271620 Oral Mucosal Vaccination Using Coated Microneedles

Wednesday, October 31, 2012: 4:09 PM
Somerset West (Westin )
Yunzhe Ma, Wenqian Tao and Harvinder Gill, Chemical Engineering, Texas Tech University, Lubbock, TX

The oral cavity has significant potential as a mucosal vaccination site because it is easily accessible and is immunologically attractive due to the presence of several lymphoid tissues in the oral cavity that could potentiate a robust immune response. Despite these advantages, the oral cavity remains under-utilized for vaccination due to the difficulty of delivering vaccine antigens across the tough transport barrier formed by the stratified epithelium covering the oral cavity tissues and the poor residence time due to salivary flow. We present the first study demonstrating the use of coated microneedles for enhancing vaccine delivery to the oral cavity using a rabbit animal model. In this study, we tested the ability of coated microneedles to penetrate the oral cavity tissues, specifically the inner lower lip and the dorsal surface of the tongue.

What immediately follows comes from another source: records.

-- ==== Sys2Proof/Machine/Sections.lean ====
section
/-! DEFINITION. Section reservation: the merge arbiter (R61), loop and merge claims (R59, R60), grants (R63) with the launch they
begin (R90), the release of a section, the re-examination of the admission queue (R62) and the launch request (R89). -/

namespace Sys2Proof.Machine

/-- The loop population written (R57). -/
def State.setPopulation (s : State) (n : Nat) : State := { s with secs := { s.secs with population := n } }

/-- The admission queue changed (R60). -/
def State.modAdmission (s : State) (f : List StationId → List StationId) : State :=
  { s with secs := { s.secs with admission := f s.secs.admission } }

/-- A merge claim is admissible while p is below the effective admission limit (R57). -/
def State.admissible (s : State) : Bool := decide (s.secs.population < s.map.admissionLimit)

/-- A launch granted: the gate opens, the dock is LAUNCHING and the LAUNCH stretch of the launch pending carrier begins (R90). -/
def State.grantLaunch (s : State) (i : StationId) (c : CarrierId) : State :=
  let s := s.modStn i fun r => { r with launchGranted := true, dock := .launching c }
  let s := s.setG i true
  let s := s.modCar c fun r => { (r.beginLaunch s.map i) with place := .launching i }
  s.applySpur i

/-- A loop grant of section k (R63), with the passovers it leaves (R61). -/
def State.grantLoop (s : State) (k : SectionId) (c : CarrierId) (passovers : Nat) : State :=
  let s := s.modSec k fun r => { r with st := .reserved c .loop, loopClaim := none, passovers := passovers }
  s.applyDrive (s.prevSec k)

/-- A merge grant of section k to a station (R63), for its launch pending carrier. -/
def State.grantMerge (s : State) (k : SectionId) (i : StationId) : State :=
  match (s.stn i).launchPending with
  | some c =>
    let s := s.modSec k fun r => { r with st := .reserved c .merge, mergeClaim := none, passovers := 0 }
    let s := s.setPopulation (s.secs.population + 1)
    let s := s.modAdmission fun q => q.filter (· != i)
    s.grantLaunch i c
  | none => s

/-- The merge arbiter of section k (R61). -/
def State.arbiter (s : State) (k : SectionId) : State :=
  let r := s.sec k
  if r.st = .free then
    match r.loopClaim, (if s.admissible then r.mergeClaim else none) with
    | none, none => s
    | some c, none => s.grantLoop k c r.passovers
    | some c, some i => if r.passovers < 2 then s.grantLoop k c (r.passovers + 1) else s.grantMerge k i
    | none, some i => s.grantMerge k i
  else s

/-- Section k becomes FREE and its arbiter runs (R61). -/
def State.release (s : State) (k : SectionId) : State := (s.modSec k fun r => { r with st := .free }).arbiter k

/-- Section k becomes FREE if it is TRAILING for the carrier (R66, R69 to R71). -/
def State.releaseTrail (s : State) (k : SectionId) (c : CarrierId) : State :=
  if (s.sec k).st = .trailing c then s.release k else s

/-- A loop claim of a carrier on section k (R59). -/
def State.claimLoop (s : State) (k : SectionId) (c : CarrierId) : State :=
  (s.modSec k fun r => { r with loopClaim := some c }).arbiter k

/-- A merge claim of a station on its merge section (R60). -/
def State.claimMerge (s : State) (i : StationId) : State :=
  let m := s.mergeSec i
  if (s.sec m).mergeClaim = some i then s
  else
    let s := s.modSec m fun r => { r with mergeClaim := some i }
    let s := s.modAdmission fun q => q ++ [i]
    if s.admissible then s.arbiter m else s

/-- A pending merge claim of a station withdrawn (R60). -/
def State.withdrawMerge (s : State) (i : StationId) : State :=
  (s.modSec (s.mergeSec i) fun r => { r with mergeClaim := none, passovers := 0 }).modAdmission fun q => q.filter (· != i)

/-- The re-examination of the admission queue: each station's merge section is arbitrated if it is FREE, until p reaches A
(R62). -/
def State.reexamine (s : State) : State :=
  s.secs.admission.foldl (fun s i =>
    if s.admissible && (s.sec (s.mergeSec i)).st == .free then s.arbiter (s.mergeSec i) else s) s

/-- p falls by 1, and the admission queue is re-examined at once (R57). -/
def State.dropPopulation (s : State) : State := (s.setPopulation (s.secs.population - 1)).reexamine

/-- A launch requested for a carrier at a station (R89). -/
def State.requestLaunch (s : State) (i : StationId) (c : CarrierId) : State :=
  if (s.stn i).dock = .docked c then
    match (s.stn i).launchPending with
    | none => (s.modStn i fun r => { r with launchPending := some c, launchGranted := false }).claimMerge i
    | some d => if d = c then s else s.modStn i fun r => { r with heldLaunch := some c }
  else s

end Sys2Proof.Machine
end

Penetration of microneedles into tissues was confirmed by histological analyses. Delivery efficiency of coatings was found to be 63.9% and 91.2% for the lips and tongue respectively despite the moist environment in the oral cavity. Ovalbumin-coated microneedles were inserted into the lip and the tongue of rabbit to evaluate the immune response by direct delivery of antigens to the oral cavity tissues. Significantly higher (p<0.05) ovalbumin-specific IgG antibodies were found in serum. However, the increase in mucosal IgA antibody secretions was marginal (p>0.05). In addition, no significant difference (p>0.05) was observed between the lip or the tongue as the site for vaccination. In conclusion, this study provides the first validation of the use of microneedles for delivery to the oral cavity with specific focus on vaccination to induce both systemic and mucosal immunity using antigen-coated microneedles as minimally invasive devices for oral cavity vaccination. This methodology could form the basis of delivery of safe adjuvants to the oral cavity to further potentiate mucosal immunity.